• [Collected data entries]:
-- ==== Sys2Proof/Machine/Fetch.lean ====
section
/-! DEFINITION. Fetching an instruction at the program counter, and placing one there (phases 1 to 3 of R70). -/

namespace Sys2Proof.Machine

/-- The byte `k` places after `pc`, if that address exists: the sum never wraps (R14, R15, R71, R73). -/
def State.fetchByte (s : State) (k : Nat) : Option Byte := (s.memRead (s.pc.toNat + k)).toOption

/-- What a failed decode raises: a byte that does not exist is a MemoryFault at its address, an opcode byte with no row is
an InvalidOpcode with the byte (R71, R72, R73). -/
def State.fetchRaised (s : State) : DecodeError → Raised
  | .missingByte k => ⟨.memoryFault, ((s.pc.toNat + k : Nat) : Int)⟩
  | .invalidOpcode op => ⟨.invalidOpcode, op.toNat⟩

/-- Phases 1 to 3: opcode fetch, decode, operand fetch (R71, R72, R73). The bytes are memory's as they stand now (R41). -/
def State.fetchInstr (s : State) : Except Raised Instr :=
  match decodeFrom s.cfg s.fetchByte with
  | .ok i => .ok i
  | .error e => .error (s.fetchRaised e)

/-- Bytes written at rising addresses from `a`; what would lie above address 255 is dropped. -/
def Memory.writeBytes (m : Memory) (a : Nat) : List Byte → Memory
  | [] => m
  | v :: vs => Memory.writeBytes (if a < memSize then m.write a v else m) (a + 1) vs

/-- A machine in which the opcode byte has a row, if the optional rows give it one and those in force do not (R57; log 6). -/
def enableRowOf (c : Config) (op : Byte) : Config :=
  match c.lookup op with
  | some _ => c
  | none =>
    match c.withSubdiv.lookup op with
    | some _ => c.withSubdiv
    | none => c

/-- The state with an instruction's bytes standing at `pc`, as the host places them, and the optional rows switched on if
the opcode byte belongs to one of them (log 6). -/
def State.placeWord (s : State) (nbits w : Nat) : State :=
  { s with
    mem := s.mem.writeBytes s.pc.toNat (tableBytes nbits w)
    cfg := enableRowOf s.cfg (BitVec.ofNat 8 (w % 2 ^ nbits)) }

end Sys2Proof.Machine
end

• [Your assignment]: Reproduce only those lines of the entries above that run from the line with "cfg := enableRowOf" to the final line.

• [Output of the exercise]:
    cfg := enableRowOf s.cfg (BitVec.ofNat 8 (w % 2 ^ nbits)) }

end Sys2Proof.Machine
end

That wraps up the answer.